If the wisdom of this House has turned the affairs of Christendom, they have shown it particularly in the bill for excluding the Duke. Our only wisdom now is to preserve our wives and children, estates and religion and all that is dear to us. If these are not arguments to persuade gentlemen, I cannot hear better to be spoken to, nor do I know what to propose. But if it fare with other men as with me, I am not able to utter anything to secure us after this defeat of the bill. But yet I would not lose courage, but rally up our thoughts, and the way to consider well what to do is to adjourn till to-morrow, and let every man lay his hand upon his heart, and consider what to propose by that time.

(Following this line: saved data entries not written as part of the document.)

-- ==== Sys2Proof/Word.lean ====
section
/-! DEFINITION. Words, bytes, lines and the sparse table that holds every numbered array of the bridge. -/

namespace Sys2Proof

/-- A byte. -/
abbrev Byte := BitVec 8
/-- A 32-bit register word. -/
abbrev Word := BitVec 32
/-- One line of 64 bytes (R12): byte `k` is bits `8k+7 .. 8k`. -/
abbrev Line := BitVec 512
/-- A byte mask of a line: bit `k` names byte `k` (R87). -/
abbrev LineMask := BitVec 64

/-- A line as an RDATA returns it or a WR carries it (R82, R284): ciphertext, the POISON bit of its metadata byte, and check bytes. -/
structure Codeword where
  /-- R82: ciphertext -/
  data : Line
  /-- R82: POISON -/
  poison : Bool := false
  /-- R82, R284: the three check bytes, the first lowest -/
  check : BitVec 24 := 0
  deriving DecidableEq, Repr

/-- The state of a line's code as a read finds it (R82). -/
inductive LineCheck where
  | good | corrected | uncorrectable
  deriving DecidableEq, Repr

/-- A numbered array held sparsely: number and value pairs. -/
abbrev Tbl (α : Type) := List (Nat × α)

/-- The value at number `k`; `d` where none is listed. -/
def Tbl.get {α : Type} (d : α) (k : Nat) : Tbl α → α
  | [] => d
  | (j, v) :: t => if j = k then v else Tbl.get d k t

/-- The value listed at number `k`, if one is. -/
def Tbl.find {α : Type} (k : Nat) : Tbl α → Option α
  | [] => none
  | (j, v) :: t => if j = k then some v else Tbl.find k t

/-- List `v` at number `k`, in the place that keeps the numbers rising. -/
def Tbl.put {α : Type} (k : Nat) (v : α) : Tbl α → Tbl α
  | [] => [(k, v)]
  | (j, w) :: t =>
    if k < j then (k, v) :: (j, w) :: t
    else if j = k then (k, v) :: t
    else (j, w) :: Tbl.put k v t

/-- Take number `k` off the list. -/
def Tbl.del {α : Type} (k : Nat) : Tbl α → Tbl α
  | [] => []
  | (j, w) :: t => if j = k then t else (j, w) :: Tbl.del k t

/-- Keep the entries that `p` accepts. -/
def Tbl.keep {α : Type} (p : Nat → α → Bool) (t : Tbl α) : Tbl α :=
  List.filter (fun e => p e.1 e.2) t

/-- Change every listed value. -/
def Tbl.mapv {α : Type} (f : Nat → α → α) (t : Tbl α) : Tbl α :=
  List.map (fun e => (e.1, f e.1 e.2)) t

/-- The values, in rising number order. -/
def Tbl.vals {α : Type} (t : Tbl α) : List α := List.map Prod.snd t

/-- The numbers listed, rising. -/
def Tbl.keys {α : Type} (t : Tbl α) : List Nat := List.map Prod.fst t

/-- The numbers of a table rise strictly from the lower bound on. -/
def Tbl.risingFrom {α : Type} : Nat → Tbl α → Bool
  | _, [] => true
  | lo, (k, _) :: t => decide (lo ≤ k) && Tbl.risingFrom (k + 1) t

/-- The canonical form: strictly rising numbers. -/
def Tbl.rising {α : Type} (t : Tbl α) : Bool := Tbl.risingFrom 0 t

/-- A count that saturates at `top`. -/
def satAdd (top a b : Nat) : Nat := if a + b ≤ top then a + b else top

/-- A 32-bit event counter that saturates at 0xFFFF_FFFF (R526). -/
def cnt32 (a b : Nat) : Nat := satAdd 0xFFFFFFFF a b

/-- Division rounded up. -/
def ceilDiv (a b : Nat) : Nat := (a + b - 1) / b

/-- Bit `k` of a number. -/
def bitOf (n k : Nat) : Bool := n / 2 ^ k % 2 = 1

/-- Bits `hi..lo` of a number. -/
def bitsOf (n hi lo : Nat) : Nat := n / 2 ^ lo % 2 ^ (hi - lo + 1)

/-- 1 for true. -/
def b2n (b : Bool) : Nat := if b then 1 else 0

/-- A number whose bit `k` is `f k`, for `k` below `n`. -/
def packBits (f : Nat → Bool) : Nat → Nat
  | 0 => 0
  | n + 1 => packBits f n + (if f n then 2 ^ n else 0)

/-- The set bits of a number below `n`, rising. -/
def setBits (w : Nat) (n : Nat) : List Nat := (List.range n).filter (bitOf w)

/-- Number of bits set among the lowest `n`. -/
def popCount (w n : Nat) : Nat := (setBits w n).length

/-- A signed `w`-bit reading of a number. -/
def signedOf (w n : Nat) : Int := if n % 2 ^ w < 2 ^ (w - 1) then (n % 2 ^ w : Nat) else (n % 2 ^ w : Nat) - (2 ^ w : Nat)

end Sys2Proof
end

Later in the day he urged the removal of Lord Halifax from the Privy Council as ‘the great occasion of throwing out this bill’. On 13 Dec. he declared: ‘I think there is not a Papist of quality in England but is guilty of cutting all your throats’, and he was among those appointed to bring in bills to associate all Protestant subjects on the Elizabethan model, and for security against arbitrary power. He helped to prepare the address insisting on exclusion, and was named to the committee for the repeal of the Corporations Act. In the Oxford Parliament he was again named to the elections committee, and on 24 Mar. 1681 proposed that the resolutions of the House, with the rest of their proceedings, should be printed. He was among those ordered to prepare for a conference on the loss of the bill to repeal the Elizabethan statute against Protestant nonconformists.8

Hotham was implicated in Monmouth’s confession after the Rye House Plot, but no action was taken against him. He quarrelled with the corporation of Beverley, and was defeated by Sir Ralph Warton at the general election of 1685. His petition was never reported. Danby included him among the Opposition, and in 1687 he fled to Holland. Returning with the Prince of Orange in November 1688, he and Harbord showed much anxiety lest their electoral interest should have suffered from their absence. But he was invited to stand for Hull and Beverley, and was returned for the latter constituency both at the abortive election and at the general election of 1689. He played no known part in the Convention, and returned to Yorkshire after the coronation as governor of Hull. The bitter winter weather proved too much for him, however, and he was buried at South Dalton on 29 Mar. 1689.9

Ref Volumes: 1660-1690

Authors: P. A. Bolton / Paula Watson

Notes

  • 1. Clay, Dugdale’s Vis. Yorks. iii. 263.
  • 2. Stowe 744, f. 4v; C181/7/44; HMC 8th Rep. pt. 1 (1881), 275; Cal. Treas. Bks. iii. 912; J. Tickell, Kingston-upon-Hull, 586.
  • 3. A. M. W. Stirling, The Hothams, i. 20, 100; P. Saltmarshe, Hothams of Scorborough, 178-84; Keeler, Long Parl. 222-3; Beverley Bor. Recs. (Yorks. Arch. Soc. rec. ser. lxxxiv), 103.
  • 4. Reresby Mems. 47; CJ, viii. 663; ix. 49, 123, 130, 210; Dering, 44.
  • 5. Dering, 128; Grey, ii. 205-6, 390-1; iii. 36, 367; Eg. 3345, f. 34v; Bulstrode Pprs. 320; CJ, ix. 372.
  • 6. CJ, ix. 415, 424; Eg. 3345, ff. 47v, 50v; Grey, iv. 364; v. 225, 273, 280, 322, 332-3, 359-60, 384; vi. 320; Dalrymple Mems. i. 382.
  • 7. Grey, vii. 119, 305; CJ, ix. 629.
  • 8. PRO 31/3, bdle. 146, f. 28; Grey, vii. 382; viii. 4, 30, 129, 292-3; HMC Ormonde, n.s.v. 496-7; Clarke, Jas. II, i. 619.
  • 9. Clarke, i. 742; CSP Dom. July-Sept. 1683, p. 173; Beverley Bor. Recs. 108, 170-2; CJ, ix. 723; Stirling, 103-4; Reresby Mems. 525; Clarendon Corresp. ii. 219; Saltmarshe, 183-4.